-- ==== Sys2Proof/Tests/Slice0.lean ====
section
/-! SUPPORT. Tests of one step or one operation, their expected results from 95_test_vectors.md (V<n>, S<n>, P<n>) or
worked by hand from the cited rule, and for each statement with hypotheses a state and operands that meet them
(`test_meets_…`). -/

namespace Sys2Proof.Tests

open Sys2Proof.Machine

/-! The test configuration TC of 95_test_vectors.md section 0. -/

/-- The test glyph store TG. -/
def tg (n : Nat) : Byte :=
  if n / 16 = 0x41 then [0x20, 0x50, 0x88, 0x88, 0xF8, 0x88, 0x88].getD (n % 16) 0x00
  else if n % 16 < 9 then
    if n / 16 = 0x7F ∨ n / 16 = 0xC0 ∨ n / 16 = 0xE8 then 0xFC else if n / 16 = 0x03 then 0x03 else 0x00
  else 0x00

/-- The configuration TC. -/
def tc : Config where
  variant := .rom8k
  glyph := tg
  vramLast := 4095
  vramBase := 0x6000
  statusBase := 0x6F00
  initCodes := fun _ => 0x00
  initAttrs := fun _ => 0x00
  commitTrace := false

/-- TC with the variant ROM16K and the test glyph store TG16. -/
def tc16 : Config :=
  { tc with variant := .rom16k, glyph := fun n => if n < 0x2000 then 0xFF else tg (n - 0x2000) }

/-- A view of the next state, none at a stop. -/
def seen {α : Type} (o : Host.Outcome State Fault Refusal) (view : State → α) : Option α :=
  match o with
  | .next t => some (view t)
  | .fault _ => none
  | .refused _ => none

/-- The state both windows of which start at 0x6000 (section 2.6, 2.7). -/
def windows : State :=
  { State.reset with window1Base := 0x6000, window2Base := 0x6000 }

/-! Well-formedness: an unmapped row with a listed offset is no stimulus (30_encoding.md R84). -/

theorem test_wf_refuses_unmapped_writes_to_listed_offsets :
    ∀ p ∈ BusPort.all, (Instr.wrUnmapped p.offset 0xFF).wf = false := by decide

theorem test_wf_refuses_unmapped_reads_of_listed_offsets :
    ∀ p ∈ BusPort.all, (Instr.rdUnmapped p.offset).wf = false := by decide

theorem test_wf_accepts_unlisted_offsets :
    (Instr.wrUnmapped 0x000C 0xFF).wf = true ∧ (Instr.rdUnmapped 0x0000).wf = true ∧ (Instr.rdUnmapped 0xFFF6).wf = true ∧
    (Instr.wrUnmapped 0x0106 0x00).wf = true := by decide

/-! Decoding: words written out as K, Z, A, D (30_encoding.md R80, R81; the offsets of 20_memory.md R58). -/

theorem test_decode_two_phase_writes :
    decode ⟨0b0001_0000_0000000000000110_10101011, 0⟩ = .ok (.wrW1bHi 0xAB) ∧
    decode ⟨0b0001_0000_0000000000000111_00000001, 0⟩ = .ok (.wrW1bLo 0x01) ∧
    decode ⟨0b0001_0000_0000000000001000_10000000, 0⟩ = .ok (.wrW1eHi 0x80) ∧
    decode ⟨0b0001_0000_0000000000001001_11111111, 0⟩ = .ok (.wrW1eLo 0xFF) ∧
    decode ⟨0b0001_0000_0000000000001010_01100001, 0⟩ = .ok (.wrW2bHi 0x61) ∧
    decode ⟨0b0001_0000_0000000000001011_01000000, 0⟩ = .ok (.wrW2bLo 0x40) ∧
    decode ⟨0b0001_0000_0000000000001111_01100000, 0⟩ = .ok (.wrCbHi 0x60) ∧
    decode ⟨0b0001_0000_0000000000010000_00000101, 0⟩ = .ok (.wrCbLo 0x05) := by decide

theorem test_decode_single_byte_writes :
    decode ⟨0b0001_0000_0000000000001101_11100110, 0⟩ = .ok (.wrCstart 0xE6) ∧
    decode ⟨0b0001_0000_0000000000001110_11111001, 0⟩ = .ok (.wrCend 0xF9) ∧
    decode ⟨0b0001_0000_0000000000100001_11001111, 0⟩ = .ok (.wrSctrl 0xCF) ∧
    decode ⟨0b0001_0000_0000000001000010_01011010, 0⟩ = .ok (.wrUnkStatus 0x5A) ∧
    decode ⟨0b0001_0000_0000000001100000_00000100, 0⟩ = .ok (.wrBell 0x04) ∧
    decode ⟨0b0001_0000_1111111111110111_00000000, 0⟩ = .ok (.wrVector 0x00) ∧
    decode ⟨0b0001_0000_0001001000110100_01010101, 0⟩ = .ok (.wrUnmapped 0x1234 0x55) := by decide

theorem test_decode_reads_of_write_only_offsets :
    decode ⟨0b0000_0000_0000000000000110_00000000, 0⟩ = .ok .rdW1bHi ∧
    decode ⟨0b0000_0000_0000000000000111_00000000, 0⟩ = .ok .rdW1bLo ∧
    decode ⟨0b0000_0000_0000000000001000_00000000, 0⟩ = .ok .rdW1eHi ∧
    decode ⟨0b0000_0000_0000000000001001_00000000, 0⟩ = .ok .rdW1eLo ∧
    decode ⟨0b0000_0000_0000000000001010_00000000, 0⟩ = .ok .rdW2bHi ∧
    decode ⟨0b0000_0000_0000000000001011_00000000, 0⟩ = .ok .rdW2bLo ∧
    decode ⟨0b0000_0000_0000000000001101_00000000, 0⟩ = .ok .rdCstart ∧
    decode ⟨0b0000_0000_0000000000001110_00000000, 0⟩ = .ok .rdCend ∧
    decode ⟨0b0000_0000_0000000000001111_00000000, 0⟩ = .ok .rdCbHi ∧
    decode ⟨0b0000_0000_0000000000010000_00000000, 0⟩ = .ok .rdCbLo ∧
    decode ⟨0b0000_0000_0000000000100001_00000000, 0⟩ = .ok .rdSctrl ∧
    decode ⟨0b0000_0000_0000000001100000_00000000, 0⟩ = .ok .rdBell := by decide

theorem test_decode_other_reads :
    decode ⟨0b0000_0000_0000000001000010_00000000, 0⟩ = .ok .rdUnkStatus ∧
    decode ⟨0b0000_0000_1111111111110111_00000000, 0⟩ = .ok .rdVector ∧
    decode ⟨0b0000_0000_0000000000000000_00000000, 0⟩ = .ok (.rdUnmapped 0x0000) ∧
    decode ⟨0b0000_0000_1000000000000110_11111111, 0⟩ = .ok (.rdUnmapped 0x8006) := by decide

### Task brief
Lines above with the string "variant" need to be found and copied.

### Result of the task
  variant := .rom8k
/-- TC with the variant ROM16K and the test glyph store TG16. -/
  { tc with variant := .rom16k, glyph := fun n => if n < 0x2000 then 0xFF else tg (n - 0x2000) }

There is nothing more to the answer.